Das (48) begins his day from Beldanga’s Kalaberia. He sails from ghat to ghat rowing his own boat. His day ends either at Behrampore’s Bhagirathi Bridge or Farshdanga ghat. He docks his boat at each ghat and picks up plastic bottles strewn around. And Das, the fisherman-turned-plastic-lifter, is proud of his job. “No government or non-government organisation cares to cleanse plastic waste from Ganga. I pick up plastic bottles from various ghats of the river.”
“I start sailing my boat with other fishermen and pick up floating plastic bottles as I row along. I also stop at the ghats and collect such bottles lying around. I collect two quintals of plastic bottles in the course of a 5-6 hour day of work. I earn Rs 2,400-2,600 by selling these plastic bottles for recycling.
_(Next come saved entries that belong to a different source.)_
-- ==== Sys2Proof/Machine/Ops.lean ====
section
/-! DEFINITION. The named operations over the state: tables, records by index, saturating counts, the present time,
presence with the inside count, and the link's queues. -/

namespace Sys2Proof.Machine

/-! ## Tables -/

/-- Entry `i` of a table whose cold-start entry is `d`. -/
def Table.get {α : Type} (d : α) : Table α → Nat → α
  | [], _ => d
  | (k, v) :: t, i => if k = i then v else Table.get d t i

/-- The table without entry `i`. -/
def Table.erase {α : Type} (t : Table α) (i : Nat) : Table α := t.filter (fun e => e.1 ≠ i)

/-- The table with an entry put before the first larger index. -/
def Table.insert {α : Type} : Table α → Nat → α → Table α
  | [], i, v => [(i, v)]
  | (k, w) :: t, i, v => if i < k then (i, v) :: (k, w) :: t else (k, w) :: Table.insert t i v

/-- The table with entry `i` replaced by `v`; an entry equal to the cold-start entry `d` is not listed. -/
def Table.set {α : Type} [DecidableEq α] (d : α) (t : Table α) (i : Nat) (v : α) : Table α :=
  if v = d then t.erase i else Table.insert (t.erase i) i v

/-- The table with every listed entry changed by `f`. -/
def Table.update {α : Type} [DecidableEq α] (d : α) (f : α → α) (t : Table α) : Table α :=
  (t.map fun e => (e.1, f e.2)).filter fun e => e.2 ≠ d

/-- Whether the indices of a list of entries rise strictly. -/
def Table.rising {α : Type} : Table α → Bool
  | [] => true
  | [_] => true
  | a :: b :: t => decide (a.1 < b.1) && Table.rising (b :: t)

/-- The canonical form of a table: indices rising, no entry equal to the cold-start entry. -/
def Table.wf {α : Type} [DecidableEq α] (d : α) (t : Table α) : Bool :=
  Table.rising t && t.all fun e => decide (e.2 ≠ d)

/-! ## Cold-start entries -/

/-- A SHIFT record after a cold start (R33). -/
def Shift.cold : Shift := ⟨0, 0, 0, 0, 0, 0, 15, 0, 0, 0⟩

/-- A CREW record after a cold start (R33). -/
def Crew.cold : Crew := ⟨1, 0, List.replicate 28 none, 0, 0, 0, .hard⟩

/-- A RATE record after a cold start (R33). -/
def Rate.cold : Rate := ⟨0, 100, 100, 0⟩

/-- A bank with every count 0. -/
def Bank.zero : Bank := ⟨0, 0, 0, 0, 0, 0⟩

/-- A zeroed worker record (R35). -/
def Worker.zeroed : Worker where
  status := .free
  crew := 0
  rateClass := 0
  anytime := false
  payhold := false
  presence := .outside
  attendance := none
  dayTally := none
  weekTally := none
  lastPunch := none
  live := Bank.zero
  closed := Bank.zero
  closedGen := 0
  closedAt := 0
  closeMark := 0
  muster := .none

/-- A holding bank entry after a start (R121). -/
def Holding.never : Holding := ⟨Bank.zero, .never⟩

/-- A LANE record after a cold start (section 4.1). -/
def LaneRecord.cold : LaneRecord := ⟨false, .dual, .secure, 5, 30, 31, 0xFFFF#16⟩

/-- No lane condition, or no change flag. -/
def LaneConditions.clear : LaneConditions := ⟨false, false, false, false⟩

/-- The running state of a lane that is not enabled, after a start (R81). -/
def Lane.cold : Lane where
  state := .disabled
  mode := .normal
  releaseTimer := none
  heldTimer := none
  punch := none
  missed := 0
  good := 0
  lastBit := none
  conditions := LaneConditions.clear
  changes := LaneConditions.clear
  lineErrors := 0
  refusals := 0
  lineErrorsCopy := 0
  refusalsCopy := 0
  pollTimer := none
  replyWindow := none
  line := none

/-- A BELL SCHEDULE entry after a cold start (R170). -/
def BellEntry.cold : BellEntry := ⟨false, .clock, 0, 0, 0, .start, 0, 0, 0, 0⟩

/-- A BELL PATTERN after a cold start (R170). -/
def Pattern.cold : Pattern := ⟨List.replicate 8 ⟨false, 0⟩, 1⟩

/-- An arbiter after a start (R170). -/
def Arbiter.idle : Arbiter := ⟨none, none, false⟩

/-! ## Records by index -/

def State.shift (s : State) (i : Nat) : Shift := Table.get Shift.cold s.shifts i
def State.crew (s : State) (i : Nat) : Crew := Table.get Crew.cold s.crews i
def State.rate (s : State) (i : Nat) : Rate := Table.get Rate.cold s.rates i
def State.worker (s : State) (i : Nat) : Worker := Table.get Worker.zeroed s.workers i
def State.laneRecord (s : State) (i : Nat) : LaneRecord := Table.get LaneRecord.cold s.laneTable i
def State.lane (s : State) (i : Nat) : Lane := Table.get Lane.cold s.lanes i
def State.bellEntry (s : State) (i : Nat) : BellEntry := Table.get BellEntry.cold s.schedule i
def State.pattern (s : State) (i : Nat) : Pattern := Table.get Pattern.cold s.patterns i
def State.arbiter (s : State) (i : Nat) : Arbiter := Table.get Arbiter.idle s.arbiters i
def State.holdingEntry (s : State) (i : Nat) : Holding := Table.get Holding.never s.holding i

def State.setWorker (s : State) (i : Nat) (w : Worker) : State :=
  { s with workers := Table.set Worker.zeroed s.workers i w }
def State.setLane (s : State) (i : Nat) (l : Lane) : State := { s with lanes := Table.set Lane.cold s.lanes i l }
def State.setArbiter (s : State) (i : Nat) (a : Arbiter) : State :=
  { s with arbiters := Table.set Arbiter.idle s.arbiters i a }

/-! ## Counts and time -/

/-- A 16-bit count raised by one, saturating at 65,535. -/
def bump (n : Nat) : Nat := min (n + 1) Config.maxCount

/-- A value brought to the nearest limit of a range (R199). -/
def clampTo (lo hi n : Nat) : Nat := max lo (min n hi)

/-- A gate time, brought to 4,294,967,295 if it would exceed it (R27, R28). -/
def capTime (t : Nat) : Nat := min t Config.maxTime

/-- "Now" (R1): the gate time while the clock is SET, and none, for the UNSET flag, while it is not. -/
def State.now (s : State) : Option Nat := if s.clock.valid then some s.clock.gateTime else none

/-- A time that may be the UNSET flag, as a stamp. -/
def stampOf : Option Nat → Stamp
  | some t => .time t
  | none => .unset

/-- Whether the blocks run: no start is going on (R205). -/
def State.running (s : State) : Bool := s.power.starting.isNone

/-- Whether a record is in use (R35). -/
def Worker.inUse (w : Worker) : Bool := decide (w.status ≠ .free)

/-- The chain-line drive (R174): on while the cause set holds FIRE or COMMAND. -/
def Evac.drive (e : Evac) : Bool := e.causes.fire || e.causes.command

/-- The indices of the four bell outputs. -/
def bellOutputs : List Nat := List.range Config.bellCount

/-- The lane numbers, ascending. -/
def laneNumbers : List Nat := List.range Config.laneCount

/-! ## Presence and the inside count -/

/-- The inside count after a presence changes (R38). -/
def insideAfter (count : Nat) (before after : Presence) : Nat :=
  if before ≠ .inside ∧ after = .inside then count + 1
  else if before = .inside ∧ after ≠ .inside then count - 1
  else count

/-- A record's presence is written and the inside count adjusted in the same step (R38). -/
def setPresence (i : Nat) (p : Presence) (s : State) : State :=
  let w := s.worker i
  { s.setWorker i { w with presence := p } with insideCount := insideAfter s.insideCount w.presence p }

/-! ## The upward queue -/

/-- An ALERT or PUNCH NOTICE frame enters the upward queue when it holds fewer than 6 frames, and is dropped
otherwise (R193). -/
def offerFrame (f : UpFrame) (s : State) : State :=
  if s.link.upQueue.length < 6 then { s with link := { s.link with upQueue := s.link.upQueue ++ [f] } } else s

end Sys2Proof.Machine
end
I am not educated, but have noticed that educated people are using plastic which they throw either on the banks or into the river.”
High school teacher Sajal Bhowmik said, “Kalipada Das must be honoured to make people aware about plastic pollution.”
Murshidabad zilla sabhadhipati Mosharrof Hossein Mondal said, “On hearing Kalipada’s story, we are planning to engage more fishermen to cleanse the rivers.”
For years now, the banks of the Ganga have been encroached by several clubs, temples and shops. People throw plastic bottles, plates, cups and glasses.
Naru Gopal Mukherjee, environmental project coordinator of Behrampore municipality, said, “We have put up flexes to create awareness against plastic pollution.” Behrampore Sadar SDO-cum-administrator of Behrampore municipality, Dipanjan Mukherjee, did not respond to calls from TOI.